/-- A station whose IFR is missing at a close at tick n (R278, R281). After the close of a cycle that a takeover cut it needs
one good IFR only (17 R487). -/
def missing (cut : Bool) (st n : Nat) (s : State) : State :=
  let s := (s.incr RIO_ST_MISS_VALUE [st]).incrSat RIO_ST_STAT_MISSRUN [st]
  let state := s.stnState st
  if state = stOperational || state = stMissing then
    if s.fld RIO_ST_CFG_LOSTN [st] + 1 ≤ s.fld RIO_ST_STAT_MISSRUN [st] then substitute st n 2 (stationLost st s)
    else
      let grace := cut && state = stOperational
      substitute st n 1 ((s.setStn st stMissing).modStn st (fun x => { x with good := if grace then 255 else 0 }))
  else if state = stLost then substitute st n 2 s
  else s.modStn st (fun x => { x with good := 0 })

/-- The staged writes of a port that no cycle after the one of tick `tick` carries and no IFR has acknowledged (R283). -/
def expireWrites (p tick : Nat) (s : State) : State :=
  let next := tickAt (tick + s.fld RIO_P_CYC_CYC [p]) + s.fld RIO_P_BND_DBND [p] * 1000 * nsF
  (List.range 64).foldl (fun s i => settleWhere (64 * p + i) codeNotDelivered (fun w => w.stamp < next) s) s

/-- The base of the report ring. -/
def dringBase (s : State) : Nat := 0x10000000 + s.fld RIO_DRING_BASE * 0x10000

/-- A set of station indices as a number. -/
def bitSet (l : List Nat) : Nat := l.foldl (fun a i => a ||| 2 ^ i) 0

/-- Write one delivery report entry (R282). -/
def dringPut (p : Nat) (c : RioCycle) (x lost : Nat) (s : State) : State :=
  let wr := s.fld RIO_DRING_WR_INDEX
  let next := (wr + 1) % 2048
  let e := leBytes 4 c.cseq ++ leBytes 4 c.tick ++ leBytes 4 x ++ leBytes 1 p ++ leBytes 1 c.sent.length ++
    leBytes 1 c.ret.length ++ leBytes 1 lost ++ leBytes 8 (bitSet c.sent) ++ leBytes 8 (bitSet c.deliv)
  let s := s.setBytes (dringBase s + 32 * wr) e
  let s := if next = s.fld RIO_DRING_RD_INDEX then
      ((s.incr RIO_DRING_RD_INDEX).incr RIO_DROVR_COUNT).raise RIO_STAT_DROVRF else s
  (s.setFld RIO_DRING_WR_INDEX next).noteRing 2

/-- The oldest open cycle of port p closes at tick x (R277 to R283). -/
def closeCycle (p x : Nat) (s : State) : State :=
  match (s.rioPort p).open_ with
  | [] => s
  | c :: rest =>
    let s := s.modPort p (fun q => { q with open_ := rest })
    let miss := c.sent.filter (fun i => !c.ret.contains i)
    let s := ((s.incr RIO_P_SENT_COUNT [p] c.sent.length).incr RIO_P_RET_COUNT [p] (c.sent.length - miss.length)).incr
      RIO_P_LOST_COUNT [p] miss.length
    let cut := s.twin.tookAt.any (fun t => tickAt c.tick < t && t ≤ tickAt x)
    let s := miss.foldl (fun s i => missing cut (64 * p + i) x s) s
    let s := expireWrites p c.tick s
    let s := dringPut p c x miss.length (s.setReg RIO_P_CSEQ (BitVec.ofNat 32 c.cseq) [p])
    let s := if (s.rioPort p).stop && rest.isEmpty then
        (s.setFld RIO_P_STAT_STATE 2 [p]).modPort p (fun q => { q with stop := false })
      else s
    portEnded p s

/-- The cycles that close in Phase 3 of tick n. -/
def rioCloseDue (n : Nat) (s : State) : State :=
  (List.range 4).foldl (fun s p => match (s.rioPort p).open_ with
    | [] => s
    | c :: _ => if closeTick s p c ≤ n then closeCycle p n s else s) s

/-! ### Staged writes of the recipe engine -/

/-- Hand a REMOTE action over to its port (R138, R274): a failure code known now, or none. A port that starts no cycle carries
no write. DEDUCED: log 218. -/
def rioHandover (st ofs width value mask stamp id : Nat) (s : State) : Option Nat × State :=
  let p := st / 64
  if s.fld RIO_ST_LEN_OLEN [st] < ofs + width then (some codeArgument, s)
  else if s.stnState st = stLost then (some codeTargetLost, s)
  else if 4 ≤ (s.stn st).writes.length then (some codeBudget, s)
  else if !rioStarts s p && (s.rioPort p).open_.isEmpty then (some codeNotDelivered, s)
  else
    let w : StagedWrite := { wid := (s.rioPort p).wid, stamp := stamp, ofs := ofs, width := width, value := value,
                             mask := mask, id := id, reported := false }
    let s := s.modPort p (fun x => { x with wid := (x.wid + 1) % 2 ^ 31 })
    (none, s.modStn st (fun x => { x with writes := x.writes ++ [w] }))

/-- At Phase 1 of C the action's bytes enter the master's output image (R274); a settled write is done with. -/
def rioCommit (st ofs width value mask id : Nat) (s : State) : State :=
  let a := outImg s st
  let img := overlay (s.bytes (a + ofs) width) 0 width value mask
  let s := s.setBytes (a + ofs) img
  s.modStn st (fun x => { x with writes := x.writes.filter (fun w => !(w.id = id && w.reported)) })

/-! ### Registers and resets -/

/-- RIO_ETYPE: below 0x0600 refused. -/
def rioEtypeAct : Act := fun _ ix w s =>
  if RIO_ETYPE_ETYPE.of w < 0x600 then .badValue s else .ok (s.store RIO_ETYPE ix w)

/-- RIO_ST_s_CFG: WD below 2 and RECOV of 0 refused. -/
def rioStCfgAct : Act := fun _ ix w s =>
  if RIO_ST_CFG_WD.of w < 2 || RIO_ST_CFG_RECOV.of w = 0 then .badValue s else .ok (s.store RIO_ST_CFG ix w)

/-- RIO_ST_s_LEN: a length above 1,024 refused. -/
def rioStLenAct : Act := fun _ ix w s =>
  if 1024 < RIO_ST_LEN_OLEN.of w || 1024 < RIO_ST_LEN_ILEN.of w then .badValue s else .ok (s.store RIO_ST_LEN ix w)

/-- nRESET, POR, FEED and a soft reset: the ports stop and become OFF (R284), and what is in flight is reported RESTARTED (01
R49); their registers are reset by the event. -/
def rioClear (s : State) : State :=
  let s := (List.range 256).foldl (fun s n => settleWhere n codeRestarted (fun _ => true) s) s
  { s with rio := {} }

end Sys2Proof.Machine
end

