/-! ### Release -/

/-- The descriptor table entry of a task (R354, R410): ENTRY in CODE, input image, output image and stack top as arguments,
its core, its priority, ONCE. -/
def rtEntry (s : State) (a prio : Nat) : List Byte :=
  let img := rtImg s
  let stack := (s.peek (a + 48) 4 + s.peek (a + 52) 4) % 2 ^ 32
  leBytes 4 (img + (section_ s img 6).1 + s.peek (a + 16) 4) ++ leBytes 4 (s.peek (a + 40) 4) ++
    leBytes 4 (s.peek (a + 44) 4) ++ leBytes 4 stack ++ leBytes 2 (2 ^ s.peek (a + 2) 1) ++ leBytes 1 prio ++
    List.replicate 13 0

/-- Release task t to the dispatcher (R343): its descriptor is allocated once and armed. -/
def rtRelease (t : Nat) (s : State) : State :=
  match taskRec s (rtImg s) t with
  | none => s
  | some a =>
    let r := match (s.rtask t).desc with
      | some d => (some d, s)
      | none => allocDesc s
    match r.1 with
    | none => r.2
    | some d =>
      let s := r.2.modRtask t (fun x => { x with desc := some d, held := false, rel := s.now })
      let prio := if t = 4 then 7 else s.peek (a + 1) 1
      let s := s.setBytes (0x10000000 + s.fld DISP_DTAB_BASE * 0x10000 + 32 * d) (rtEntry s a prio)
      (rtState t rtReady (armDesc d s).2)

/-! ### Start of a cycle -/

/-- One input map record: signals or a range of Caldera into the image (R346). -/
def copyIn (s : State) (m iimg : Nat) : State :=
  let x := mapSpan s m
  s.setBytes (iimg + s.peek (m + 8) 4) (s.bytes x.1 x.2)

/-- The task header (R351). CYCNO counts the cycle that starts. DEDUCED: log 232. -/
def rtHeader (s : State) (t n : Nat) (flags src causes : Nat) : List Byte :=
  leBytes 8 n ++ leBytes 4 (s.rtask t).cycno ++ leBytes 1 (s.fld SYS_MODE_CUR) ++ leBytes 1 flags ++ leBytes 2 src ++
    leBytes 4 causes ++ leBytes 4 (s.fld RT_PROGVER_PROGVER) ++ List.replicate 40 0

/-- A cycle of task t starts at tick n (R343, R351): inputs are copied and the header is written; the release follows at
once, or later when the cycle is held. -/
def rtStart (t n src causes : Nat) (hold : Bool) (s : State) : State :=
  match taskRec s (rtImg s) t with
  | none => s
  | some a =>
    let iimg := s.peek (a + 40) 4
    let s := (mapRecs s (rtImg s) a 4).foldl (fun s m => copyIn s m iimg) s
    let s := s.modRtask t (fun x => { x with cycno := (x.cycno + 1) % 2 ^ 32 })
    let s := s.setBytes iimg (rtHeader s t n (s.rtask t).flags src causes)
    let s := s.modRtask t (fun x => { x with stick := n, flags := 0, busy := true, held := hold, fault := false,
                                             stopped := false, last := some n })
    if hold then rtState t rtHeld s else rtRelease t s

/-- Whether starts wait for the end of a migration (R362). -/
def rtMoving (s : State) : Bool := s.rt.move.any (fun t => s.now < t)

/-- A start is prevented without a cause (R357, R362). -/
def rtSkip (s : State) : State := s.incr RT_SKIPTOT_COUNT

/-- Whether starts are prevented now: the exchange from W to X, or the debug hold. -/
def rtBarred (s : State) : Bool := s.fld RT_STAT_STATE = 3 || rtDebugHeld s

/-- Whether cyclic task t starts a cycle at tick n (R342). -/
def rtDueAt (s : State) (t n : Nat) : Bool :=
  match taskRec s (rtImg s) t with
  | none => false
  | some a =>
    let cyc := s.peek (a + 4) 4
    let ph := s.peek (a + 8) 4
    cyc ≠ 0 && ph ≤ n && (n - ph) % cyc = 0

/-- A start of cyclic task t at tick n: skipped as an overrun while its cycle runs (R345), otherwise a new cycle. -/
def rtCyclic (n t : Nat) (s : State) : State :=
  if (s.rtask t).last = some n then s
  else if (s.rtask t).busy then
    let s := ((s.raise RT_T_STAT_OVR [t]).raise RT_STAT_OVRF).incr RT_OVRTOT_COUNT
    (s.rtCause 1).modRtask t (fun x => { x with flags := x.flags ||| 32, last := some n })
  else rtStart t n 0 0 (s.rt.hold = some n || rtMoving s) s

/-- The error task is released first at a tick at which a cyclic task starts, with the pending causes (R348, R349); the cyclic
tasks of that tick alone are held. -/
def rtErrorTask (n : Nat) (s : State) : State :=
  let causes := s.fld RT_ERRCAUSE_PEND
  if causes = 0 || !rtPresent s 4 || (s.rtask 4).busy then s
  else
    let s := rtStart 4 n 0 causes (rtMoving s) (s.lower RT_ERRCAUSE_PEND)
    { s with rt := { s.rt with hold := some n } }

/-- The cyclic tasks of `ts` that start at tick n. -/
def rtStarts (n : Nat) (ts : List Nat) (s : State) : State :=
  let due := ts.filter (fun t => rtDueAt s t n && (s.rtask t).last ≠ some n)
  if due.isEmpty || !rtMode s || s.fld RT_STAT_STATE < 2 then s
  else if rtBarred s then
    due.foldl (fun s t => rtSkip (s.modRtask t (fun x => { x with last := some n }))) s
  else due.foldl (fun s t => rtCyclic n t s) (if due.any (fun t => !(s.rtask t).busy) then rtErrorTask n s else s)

-*-*-

*DESCRIPTION OF THE TASK*:
Where a line in the listing above includes the string "prevented", copy that line.

*ANSWER SPACE*:
/-- A start is prevented without a cause (R357, R362). -/
/-- Whether starts are prevented now: the exchange from W to X, or the debug hold. -/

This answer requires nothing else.